Schwieder G, Vieregge P, Wiedemann G, Wagner T
Dtsch Med Wochenschr. 1987 Mar 13;112(11):425-8. doi: 10.1055/s-2008-1068069.
Besides its cofactor protein S and antithrombin III, protein C is one of the most important inhibitors of plasma coagulation. In seven members of a family as well as in three further unrelated patients, a congenital protein C deficiency with thromboembolic diseases including a coumarin necrosis was observed in two cases.

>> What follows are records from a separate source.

-- ==== Sys2Proof/Laws/Claims.lean ====
section
/-! SUPPORT. What every operation of the Claim Engine can do to the blocks it works on: the LIF keeps its bounds, the
Control Port is only given notices, and no operation enters or leaves CONFIG. -/

namespace Sys2Proof.Machine

open Sys2Proof

/-- What an operation of the Claim Engine keeps. -/
structure Link.Keeps (k m : Link) : Prop where
  lif : k.lif.Keeps m.lif
  cpt : k.cpt.RaisedFrom m.cpt
  config : m.cle.lifecycle = .config ↔ k.cle.lifecycle = .config

theorem Link.Keeps.refl (k : Link) : k.Keeps k := ⟨.refl _, .refl _, Iff.rfl⟩

theorem Link.Keeps.trans {k m n : Link} (h : k.Keeps m) (j : m.Keeps n) : k.Keeps n :=
  ⟨h.lif.trans j.lif, h.cpt.trans j.cpt, j.config.trans h.config⟩

theorem Link.raise_keeps (k : Link) (n : Notice) : k.Keeps (k.raise n) := ⟨.refl _, .raise _ n, Iff.rfl⟩
theorem Link.queue_keeps (k : Link) (f : ClaimFrame) (re : Bool) : k.Keeps (k.queue f re) :=
  ⟨Lif.addClaim_keeps _ f re, .refl _, Iff.rfl⟩
theorem Link.setClaims_keeps (k : Link) (l : List Claim) : k.Keeps (k.setClaims l) := ⟨.refl _, .refl _, Iff.rfl⟩
theorem Link.setCounter_keeps (k : Link) (s : Serial) : k.Keeps (k.setCounter s) := ⟨.refl _, .refl _, Iff.rfl⟩
theorem Link.dropBid_keeps (k : Link) (s : Serial) : k.Keeps { k with lif := k.lif.dropBid s } :=
  ⟨Lif.dropBid_keeps _ s, .refl _, Iff.rfl⟩
theorem Link.handPresence_keeps (k : Link) (env : Env) : k.Keeps (k.handPresence env) :=
  ⟨Lif.handPresence_keeps _ _, .refl _, Iff.rfl⟩
theorem Link.arbitrate_keeps (k : Link) : k.Keeps k.arbitrate := ⟨Lif.arbitrate_keeps _ _, .refl _, Iff.rfl⟩

theorem Link.recompose_keeps (k : Link) (env : Env) : k.Keeps (k.recompose env) := by
  unfold Link.recompose
  split
  · exact handPresence_keeps k env
  · exact .refl k

/-- An operation repeated over a list keeps what each keeps. -/
theorem Link.foldl_keeps {α : Type} {f : Link → α → Link} (h : ∀ (k : Link) (a : α), k.Keeps (f k a)) (l : List α) (k : Link) :
    k.Keeps (l.foldl f k) := by
  induction l generalizing k with
  | nil => exact .refl k
  | cons a l ih => exact (h k a).trans (ih (f k a))

theorem Link.addOwn_keeps (k : Link) (own : StationNo) (s : Serial) (f : ClaimFields) (st : ClaimState) (o : Origin) :
    k.Keeps (k.addOwn own s f st o) := setClaims_keeps _ _

theorem Link.holdOverlay_keeps (k : Link) (env : Env) (f : ClaimFields) (o : Origin) : k.Keeps (k.holdOverlay env f o) :=
  (setCounter_keeps _ _).trans ((addOwn_keeps _ _ _ _ _ _).trans ((queue_keeps _ _ _).trans (recompose_keeps _ _)))

theorem Link.abandon_keeps (k : Link) (c : Claim) : k.Keeps (k.abandon c) := by
  unfold Link.abandon
  dsimp only
  split
  · exact (setClaims_keeps _ _).trans (queue_keeps _ _ _)
  · exact (setClaims_keeps _ _).trans (dropBid_keeps _ _)

theorem Link.startBid_keeps (k : Link) (env : Env) (f : ClaimFields) (o : Origin) : k.Keeps (k.startBid env f o) := by
  have h : k.Keeps (match ownBidding env.own k.cle.claims with
      | some c => (k.abandon c).raise (.claimResult c.name.serial .replaced)
      | none => k) := by
    split
    · exact (abandon_keeps _ _).trans (raise_keeps _ _)
    · exact .refl k
  exact h.trans ((setCounter_keeps _ _).trans ((addOwn_keeps _ _ _ _ _ _).trans (queue_keeps _ _ _)))

theorem Link.releaseHeld_keeps (k : Link) (env : Env) (c : Claim) : k.Keeps (k.releaseHeld env c) :=
  (setClaims_keeps _ _).trans ((queue_keeps _ _ _).trans (recompose_keeps _ _))

theorem Link.claimRequest_keeps (k : Link) (env : Env) (a b c : Byte) (r : Option Byte) :
    k.Keeps (k.claimRequest env a b c r).2.2 := by
  unfold Link.claimRequest
  split
  · exact .refl k
  · split
    · exact .refl k
    · split
      · split
        · exact .refl k
        · split
          · exact .refl k
          · exact startBid_keeps _ _ _ _
      · split
        · exact .refl k
        · exact holdOverlay_keeps _ _ _ _

theorem Link.releaseRequest_keeps (k : Link) (env : Env) (s : Serial) : k.Keeps (k.releaseRequest env s).2 := by
  unfold Link.releaseRequest
  split
  · exact .refl k
  · split
    · exact .refl k
    · split
      · exact .refl k
      · split
        · exact abandon_keeps _ _
        · exact releaseHeld_keeps _ _ _

theorem Link.placeAnnounce_keeps (k : Link) (env : Env) (z : ZoneSet) (r : Option StreamNo) :
    k.Keeps (k.placeAnnounce env z r).2 := by
  unfold Link.placeAnnounce
  split
  · exact holdOverlay_keeps _ _ _ _
  · exact .refl k

theorem Link.endAnnounce_keeps (k : Link) (env : Env) (s : Serial) : k.Keeps (k.endAnnounce env s) := by
  unfold Link.endAnnounce
  split
  · exact .refl k
  · exact releaseHeld_keeps _ _ _

theorem Link.reassert_keeps (k : Link) (c : Claim) : k.Keeps (k.reassert c) := queue_keeps _ _ _

theorem Link.meetBid_keeps (k : Link) (env : Env) (b : Claim) : k.Keeps (k.meetBid env b) :=
  (setClaims_keeps _ _).trans (foldl_keeps (fun k c => reassert_keeps k c) _ _)

theorem Link.settleOne_keeps (env : Env) (h : Claim) (k : Link) (c : Claim) : k.Keeps (Link.settleOne env h k c) := by
  unfold Link.settleOne
  split
  · exact (setClaims_keeps _ _).trans ((queue_keeps _ _ _).trans ((raise_keeps _ _).trans (recompose_keeps _ _)))
  · exact reassert_keeps _ _

theorem Link.meetHold_keeps (k : Link) (env : Env) (h : Claim) : k.Keeps (k.meetHold env h) :=
  (setClaims_keeps _ _).trans (foldl_keeps (fun k c => settleOne_keeps env h k c) _ _)

theorem Link.setPeer_keeps (k : Link) (t : Tbl 8 (Option PeerEntry)) : k.Keeps { k with cle := { k.cle with peers := t } } :=
  ⟨.refl _, .refl _, Iff.rfl⟩

theorem Link.appear_keeps (k : Link) (p : StationNo) : k.Keeps (k.appear p) := by
  unfold Link.appear
  split
  · exact .refl k
  · exact (setPeer_keeps _ _).trans (raise_keeps _ _)

theorem Link.hearBid_keeps (k : Link) (env : Env) (p : StationNo) (s : Serial) (f : ClaimFields) :
    k.Keeps (k.hearBid env p s f) :=
  (appear_keeps _ _).trans ((setClaims_keeps _ _).trans (meetBid_keeps _ _ _))

theorem Link.hearHold_keeps (k : Link) (env : Env) (p : StationNo) (s : Serial) (f : ClaimFields) :
    k.Keeps (k.hearHold env p s f) :=
  (appear_keeps _ _).trans ((setClaims_keeps _ _).trans (meetHold_keeps _ _ _))

theorem Link.hearRelease_keeps (k : Link) (p : StationNo) (s : Serial) : k.Keeps (k.hearRelease p s) := by
  unfold Link.hearRelease
  split
  · exact .refl k
  · exact setClaims_keeps _ _

theorem Link.peerTaken_keeps (k : Link) (p : StationNo) (f : PresenceFrame) : k.Keeps (k.peerTaken p f) := by
  unfold Link.peerTaken
  dsimp only
  split
  · exact (setPeer_keeps _ _).trans (raise_keeps _ _)
  · split
    · exact setPeer_keeps _ _
    · exact (setPeer_keeps _ _).trans (raise_keeps _ _)

@[simp] theorem Cle.markAll_lifecycle (c : Cle) (l : List PubEntry) : (c.markAll l).lifecycle = c.lifecycle := by
  unfold Cle.markAll
  induction l generalizing c with
  | nil => rfl
  | cons e l ih => rw [List.foldl_cons, ih]; rfl

theorem Link.hearPresence_keeps (k : Link) (env : Env) (p : StationNo) (f : PresenceFrame) :
    k.Keeps (k.hearPresence env p f) := by
  refine (peerTaken_keeps k p f).trans (Link.Keeps.trans ?_ (foldl_keeps (fun k e => meetHold_keeps k env _) _ _))
  exact ⟨.refl _, .refl _, by simp⟩

theorem Link.hearFrame_keeps (k : Link) (env : Env) (p : StationNo) (b : FrameBody) : k.Keeps (k.hearFrame env p b) := by
  unfold Link.hearFrame
  split
  · exact hearBid_keeps _ _ _ _ _
  · exact hearHold_keeps _ _ _ _ _
  · exact hearRelease_keeps _ _ _
  · exact hearPresence_keeps _ _ _ _
  · exact .refl k

theorem Link.claimCompleted_keeps (k : Link) (env : Env) (f : ClaimFrame) : k.Keeps (k.claimCompleted env f) := by
  unfold Link.claimCompleted
  split
  · split
    · split
      · split
        · exact setClaims_keeps _ _
        · exact .refl k
      · exact queue_keeps _ _ _
    · exact queue_keeps _ _ _
  · exact .refl k
  · exact .refl k

theorem Link.expireWindow_keeps (k : Link) (env : Env) (c : Claim) (b : Bool) : k.Keeps (k.expireWindow env c b) := by
  unfold Link.expireWindow
  split
  · exact (setClaims_keeps _ _).trans ((queue_keeps _ _ _).trans ((raise_keeps _ _).trans (recompose_keeps _ _)))
  · exact (setClaims_keeps _ _).trans (raise_keeps _ _)

theorem Link.tickWindow_keeps (k : Link) (env : Env) : k.Keeps (k.tickWindow env) := by
  unfold Link.tickWindow
  split
  · exact .refl k
  · split
    · split
      · exact setClaims_keeps _ _
      · exact expireWindow_keeps _ _ _ _
    · exact .refl k

theorem Link.expirePeer_keeps (k : Link) (p : StationNo) : k.Keeps (k.expirePeer p) :=
  Link.Keeps.trans (m := { k with cle := { k.cle with
      claims := k.cle.claims.filter (fun c => c.name.station != p), peers := k.cle.peers.set p none } })
    ⟨.refl _, .refl _, Iff.rfl⟩ (raise_keeps _ _)

/-- Entering a lifecycle state other than CONFIG from another such state. -/
theorem Link.setLifecycle_keeps (k : Link) (lif : Lif) (cle : Cle) (hl : k.lif.Keeps lif)
    (h : cle.lifecycle ≠ .config) (hk : k.cle.lifecycle ≠ .config) : k.Keeps { k with lif := lif, cle := cle } :=
  ⟨hl, .refl _, ⟨fun e => absurd e h, fun e => absurd e hk⟩⟩

theorem Link.joined_keeps (k : Link) (env : Env) (h : k.cle.lifecycle ≠ .config) : k.Keeps (k.joined env) :=
  (setLifecycle_keeps k k.lif _ (.refl _) (by simp) h).trans (handPresence_keeps _ _)

theorem Link.tickCadence_keeps (k : Link) (env : Env) : k.Keeps (k.tickCadence env) := by
  unfold Link.tickCadence
  split
  · exact .refl k
  · rename_i h
    dsimp only
    split
    · exact ⟨.refl _, .refl _, Iff.rfl⟩
    · exact Link.Keeps.trans (m := { k with cle := { k.cle with joining := k.cle.joining + 1 } })
        ⟨.refl _, .refl _, Iff.rfl⟩ (joined_keeps _ _ (by simp [h]))
  all_goals
    dsimp only
    split
    · exact ⟨.refl _, .refl _, Iff.rfl⟩
    · exact Link.Keeps.trans (m := { k with cle := { k.cle with presenceCount := 0 } })
        ⟨.refl _, .refl _, Iff.rfl⟩ (handPresence_keeps _ _)

theorem Link.abandonAtIsolation_keeps (k : Link) (env : Env) : k.Keeps (k.abandonAtIsolation env) := by
  unfold Link.abandonAtIsolation
  split
  · exact .refl k
  · split
    · split
      · exact .refl k
      · exact (abandon_keeps _ _).trans (raise_keeps _ _)
    · exact .refl k

theorem Link.isolate_keeps (k : Link) (env : Env) (c : IsolationCause) (h : k.cle.lifecycle ≠ .config) :
    k.Keeps (k.isolate env c) :=
  (setLifecycle_keeps k k.lif.isolate _ (Lif.isolate_keeps _) (by simp) h).trans
    ((abandonAtIsolation_keeps _ _).trans (raise_keeps _ _))

theorem Link.rejoin_keeps (k : Link) (env : Env) (h : k.cle.lifecycle ≠ .config) : k.Keeps (k.rejoin env) :=
  (setLifecycle_keeps k k.lif _ (.refl _) (by simp) h).trans ((handPresence_keeps _ _).trans (raise_keeps _ _))

/-- The LIF of a link replaced by one that keeps. -/
theorem Link.setLif_keeps (k : Link) (l : Lif) (h : k.lif.Keeps l) : k.Keeps { k with lif := l } := ⟨h, .refl _, Iff.rfl⟩

theorem Link.attemptLost_keeps (k : Link) (env : Env) (f : Flight) : k.Keeps (k.attemptLost env f) := by
  unfold Link.attemptLost
  dsimp only
  split
  · exact (setLif_keeps _ _ (Lif.attemptEnded_keeps _ _ _ _)).trans (abandonAtIsolation_keeps _ _)
  · exact setLif_keeps _ _ (Lif.attemptEnded_keeps _ _ _ _)

theorem Lif.setRun_keeps (l m : Lif) (n : Nat) (h : l.Keeps m) : l.Keeps { m with bitErrorRun := n } :=
  ⟨h.queue, h.latch, h.count, h.record⟩

theorem Link.attemptBitError_keeps (k : Link) (env : Env) (f : Flight) : k.Keeps (k.attemptBitError env f) := by
  have h : k.Keeps { k with lif := { k.lif.attemptEnded k.cle.lifecycle f .bitError with
      bitErrorRun := bitErrorRunAfter k.cle.lifecycle k.lif.bitErrorRun .bitError } } :=
    setLif_keeps _ _ (Lif.setRun_keeps _ _ _ (Lif.attemptEnded_keeps _ _ _ _))
  unfold Link.attemptBitError
  dsimp only
  split
  · exact h.trans (abandonAtIsolation_keeps _ _)
  · split
    · exact h
    · exact h.trans (isolate_keeps _ _ _ (by simp_all))
  · exact h
  · exact h

theorem Link.attemptCompleted_keeps (k : Link) (env : Env) (f : Flight) : k.Keeps (k.attemptCompleted env f) := by
  have h : k.Keeps { k with lif := { k.lif.attemptEnded k.cle.lifecycle f .completed with bitErrorRun := 0 } } :=
    setLif_keeps _ _ (Lif.setRun_keeps _ _ _ (Lif.attemptEnded_keeps _ _ _ _))
  unfold Link.attemptCompleted
  dsimp only
  split
  · exact h
  · split
    · exact h.trans (claimCompleted_keeps _ _ _)
    · exact h
    · split
      · exact h.trans (rejoin_keeps _ _ (by simp_all))
      · exact h

theorem Link.checkNoIdle_keeps (k : Link) (env : Env) : k.Keeps (k.checkNoIdle env) := by
  have h : k.Keeps { k with lif := { k.lif with noIdle := k.lif.noIdleAfter, idleSeen := false } } :=
    setLif_keeps _ _ (.of_eq rfl rfl rfl rfl)
  unfold Link.checkNoIdle
  split
  · dsimp only
    split
    · exact h
    · exact h.trans (isolate_keeps _ _ _ (by simp_all))
  · exact .refl k

end Sys2Proof.Machine
end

Deficiency of protein C predisposes to the occurrence of thromboembolism, but the severity of the underlying heterozygotic genetic defect can also vary within the family. Long-term oral anticoagulation with phenprocoumon is the therapy of choice. Genetic counselling should always be carried out.
除了其辅因子蛋白S和抗凝血酶III外,蛋白C是血浆凝血最重要的抑制剂之一。在一个家族的七名成员以及另外三名无亲缘关系的患者中,观察到两例先天性蛋白C缺乏症并伴有血栓栓塞性疾病,包括香豆素坏死。蛋白C缺乏易引发血栓栓塞,但潜在的杂合子基因缺陷的严重程度在家族内也可能有所不同。长期口服苯丙香豆素进行抗凝是首选治疗方法。应始终进行遗传咨询。